• [Action item] Once you have read the entries below, write them all out again exactly.
-------- Input data
-- ==== Sys2Proof/Syntax.lean ====
section
/-! DEFINITION. The commands the block takes: one constructor per row of spec/opcode_table.json, with the row's
operands, and the payload types that some of them carry. -/

namespace Sys2Proof

/-- What a reply of a Cellar module repeats of the command it answers: TAG, SECTOR and COUNT (Table 06-5). -/
structure CelEcho where
  tag : BitVec 16
  sector : BitVec 40
  count : BitVec 16
  deriving DecidableEq, Repr
/-- Header of a reply from a Cellar module (Table 06-5), OPCODE aside. -/
structure CelHdr where
  status : BitVec 8
  tag : BitVec 16
  sector : BitVec 40
  count : BitVec 16
  bad : BitVec 8
  deriving DecidableEq, Repr
/-- A lead's abort: the lead, the context, and the SEQ of the search (R245). -/
structure AbortMsg where
  src : BitVec 16
  ctx : BitVec 12
  seq : BitVec 32
  deriving DecidableEq, Repr
/-- One query of a forwarded search or of a further round: its record, its dense vector, and the lists it probes in the
round (R215, R230, R233). -/
structure QueryFwd where
  raw : List (BitVec 8)
  dense : List (BitVec 8)
  lists : List Nat
  deriving DecidableEq, Repr
/-- A result entry as packages exchange it (Table 08-7). -/
structure SEntry where
  id : BitVec 64
  dist : BitVec 16
  score : BitVec 32
  deriving DecidableEq, Repr
/-- A peer's report (R233, R244): the SEQ of the search it is of, whether its search ended otherwise than OK, the entries each query matched in the round,
and, at the end, each query's marks (bit 0 INDEX_ERR, bit 1 POISON) with its best entries. -/
structure PeerReply where
  seq : BitVec 32
  bad : Bool
  matched : List Nat
  best : Option (List (BitVec 2 × List SEntry))
  deriving DecidableEq, Repr
/-- The body of a hello flit (Table 11-2). -/
structure HelloBody where
  role : BitVec 8
  version : BitVec 8
  pod : BitVec 16
  port : BitVec 8
  plane : BitVec 8
  agents : BitVec 8
  vcMask : BitVec 8
  crReq : BitVec 16
  crRsp : BitVec 16
  crSnp : BitVec 16
  crMsg : BitVec 16
  identity : BitVec 256
  deriving DecidableEq, Repr
/-- A flit as it arrives (Table 11-3): header, slots as they are on the wire, CRC; whether it was first sent in Hello and so
belongs to no group (R288); slots that its messages on RSP, SNP and MSG take; and the codewords of forward error correction
that were corrected and not corrected since the flit before it (GLY_FEC). -/
structure Flit where
  hdr : BitVec 96
  slots : BitVec 1920
  crc : BitVec 32
  plain : Bool
  usedRsp : BitVec 8
  usedSnp : BitVec 8
  usedMsg : BitVec 8
  corr : BitVec 16
  uncorr : BitVec 16
  deriving DecidableEq, Repr
/-- A Guelyo request header (Table 11-4); the opcode is the row's. -/
structure ReqHdr where
  vc : BitVec 2
  agent : Bool
  poison : Bool
  strict : Bool
  fwd : Bool
  source : BitVec 36
  dest : BitVec 16
  comp : BitVec 20
  ctx : BitVec 12
  seg : BitVec 4
  off : BitVec 48
  len : BitVec 13
  tag : BitVec 16
  epoch : BitVec 32
  deriving DecidableEq, Repr
/-- A Guelyo response header (Table 11-5); the opcode is the row's. -/
structure RspHdr where
  vc : BitVec 2
  agent : Bool
  len : BitVec 13
  poison : Bool
  requester : BitVec 36
  responder : BitVec 16
  code : BitVec 8
  tag : BitVec 16
  deriving DecidableEq, Repr
/-- An update, set or forwarded read of a table row as it reaches its owner (R258, R260, R265): the link and header it came
with, table slot, row number, whether it sets, batch number, bag, position and stripe entry of its source, byte offset of a
read within the row, and the update row. -/
structure EmbUpd where
  l : Fin 17
  h : ReqHdr
  tab : BitVec 6
  row : Nat
  set : Bool
  batch : Nat
  bag : Nat
  pos : Nat
  src : Nat
  off : Nat
  data : List (BitVec 8)
  deriving DecidableEq, Repr
/-- The five-tuple of an IP packet: version 6, addresses, ports and protocol (SWC_MIR). -/
structure IpTuple where
  v6 : Bool
  src : BitVec 128
  dst : BitVec 128
  sport : BitVec 16
  dport : BitVec 16
  proto : BitVec 8
  deriving DecidableEq, Repr
/-- What the port finds of a received frame (R352 to R356): bytes from the destination address to the FCS, whether the FCS is
good, number of 802.1Q tags, PCP of a tag, DSCP of an IP packet; for a protected frame its association number, packet number
and whether its integrity check passed; whether it is of a kind that R356 accepts; and where it goes: switch output, owner,
whether it is an ECN-capable IP packet, and its five-tuple. -/
structure RxFrame where
  len : Nat
  fcsOk : Bool
  tags : Nat
  pcp : BitVec 3
  dscp : Option (BitVec 6)
  sec : Option (BitVec 2 × BitVec 64 × Bool)
  linkLocal : Bool
  accepted : Bool
  out : Fin 58
  owner : BitVec 20
  ecn : Bool
  ip : Option IpTuple
  deriving DecidableEq, Repr
/-- The Franan TLV of an LLDPDU (R374). -/
structure LldpTlv where
  pod : BitVec 16
  package : BitVec 8
  port : BitVec 8
  role : BitVec 8
  grade : BitVec 8
  stepping : BitVec 8
  epoch : BitVec 32
  deriving DecidableEq, Repr
/-- A map proposal as it is signed: header, body and signature (R379). -/
structure Proposal where
  data : List (BitVec 8)
  deriving DecidableEq, Repr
----------------
• [Answer]
-- ==== Sys2Proof/Syntax.lean ====
section
/-! DEFINITION. The commands the block takes: one constructor per row of spec/opcode_table.json, with the row's
operands, and the payload types that some of them carry. -/

namespace Sys2Proof

/-- What a reply of a Cellar module repeats of the command it answers: TAG, SECTOR and COUNT (Table 06-5). -/
structure CelEcho where
  tag : BitVec 16
  sector : BitVec 40
  count : BitVec 16
  deriving DecidableEq, Repr
/-- Header of a reply from a Cellar module (Table 06-5), OPCODE aside. -/
structure CelHdr where
  status : BitVec 8
  tag : BitVec 16
  sector : BitVec 40
  count : BitVec 16
  bad : BitVec 8
  deriving DecidableEq, Repr
/-- A lead's abort: the lead, the context, and the SEQ of the search (R245). -/
structure AbortMsg where
  src : BitVec 16
  ctx : BitVec 12
  seq : BitVec 32
  deriving DecidableEq, Repr
/-- One query of a forwarded search or of a further round: its record, its dense vector, and the lists it probes in the
round (R215, R230, R233). -/
structure QueryFwd where
  raw : List (BitVec 8)
  dense : List (BitVec 8)
  lists : List Nat
  deriving DecidableEq, Repr
/-- A result entry as packages exchange it (Table 08-7). -/
structure SEntry where
  id : BitVec 64
  dist : BitVec 16
  score : BitVec 32
  deriving DecidableEq, Repr
/-- A peer's report (R233, R244): the SEQ of the search it is of, whether its search ended otherwise than OK, the entries each query matched in the round,
and, at the end, each query's marks (bit 0 INDEX_ERR, bit 1 POISON) with its best entries. -/
structure PeerReply where
  seq : BitVec 32
  bad : Bool
  matched : List Nat
  best : Option (List (BitVec 2 × List SEntry))
  deriving DecidableEq, Repr
/-- The body of a hello flit (Table 11-2). -/
structure HelloBody where
  role : BitVec 8
  version : BitVec 8
  pod : BitVec 16
  port : BitVec 8
  plane : BitVec 8
  agents : BitVec 8
  vcMask : BitVec 8
  crReq : BitVec 16
  crRsp : BitVec 16
  crSnp : BitVec 16
  crMsg : BitVec 16
  identity : BitVec 256
  deriving DecidableEq, Repr
/-- A flit as it arrives (Table 11-3): header, slots as they are on the wire, CRC; whether it was first sent in Hello and so
belongs to no group (R288); slots that its messages on RSP, SNP and MSG take; and the codewords of forward error correction
that were corrected and not corrected since the flit before it (GLY_FEC). -/
structure Flit where
  hdr : BitVec 96
  slots : BitVec 1920
  crc : BitVec 32
  plain : Bool
  usedRsp : BitVec 8
  usedSnp : BitVec 8
  usedMsg : BitVec 8
  corr : BitVec 16
  uncorr : BitVec 16
  deriving DecidableEq, Repr
/-- A Guelyo request header (Table 11-4); the opcode is the row's. -/
structure ReqHdr where
  vc : BitVec 2
  agent : Bool
  poison : Bool
  strict : Bool
  fwd : Bool
  source : BitVec 36
  dest : BitVec 16
  comp : BitVec 20
  ctx : BitVec 12
  seg : BitVec 4
  off : BitVec 48
  len : BitVec 13
  tag : BitVec 16
  epoch : BitVec 32
  deriving DecidableEq, Repr
/-- A Guelyo response header (Table 11-5); the opcode is the row's. -/
structure RspHdr where
  vc : BitVec 2
  agent : Bool
  len : BitVec 13
  poison : Bool
  requester : BitVec 36
  responder : BitVec 16
  code : BitVec 8
  tag : BitVec 16
  deriving DecidableEq, Repr
/-- An update, set or forwarded read of a table row as it reaches its owner (R258, R260, R265): the link and header it came
with, table slot, row number, whether it sets, batch number, bag, position and stripe entry of its source, byte offset of a
read within the row, and the update row. -/
structure EmbUpd where
  l : Fin 17
  h : ReqHdr
  tab : BitVec 6
  row : Nat
  set : Bool
  batch : Nat
  bag : Nat
  pos : Nat
  src : Nat
  off : Nat
  data : List (BitVec 8)
  deriving DecidableEq, Repr
/-- The five-tuple of an IP packet: version 6, addresses, ports and protocol (SWC_MIR). -/
structure IpTuple where
  v6 : Bool
  src : BitVec 128
  dst : BitVec 128
  sport : BitVec 16
  dport : BitVec 16
  proto : BitVec 8
  deriving DecidableEq, Repr
/-- What the port finds of a received frame (R352 to R356): bytes from the destination address to the FCS, whether the FCS is
good, number of 802.1Q tags, PCP of a tag, DSCP of an IP packet; for a protected frame its association number, packet number
and whether its integrity check passed; whether it is of a kind that R356 accepts; and where it goes: switch output, owner,
whether it is an ECN-capable IP packet, and its five-tuple. -/
structure RxFrame where
  len : Nat
  fcsOk : Bool
  tags : Nat
  pcp : BitVec 3
  dscp : Option (BitVec 6)
  sec : Option (BitVec 2 × BitVec 64 × Bool)
  linkLocal : Bool
  accepted : Bool
  out : Fin 58
  owner : BitVec 20
  ecn : Bool
  ip : Option IpTuple
  deriving DecidableEq, Repr
/-- The Franan TLV of an LLDPDU (R374). -/
structure LldpTlv where
  pod : BitVec 16
  package : BitVec 8
  port : BitVec 8
  role : BitVec 8
  grade : BitVec 8
  stepping : BitVec 8
  epoch : BitVec 32
  deriving DecidableEq, Repr
/-- A map proposal as it is signed: header, body and signature (R379). -/
structure Proposal where
  data : List (BitVec 8)
  deriving DecidableEq, Repr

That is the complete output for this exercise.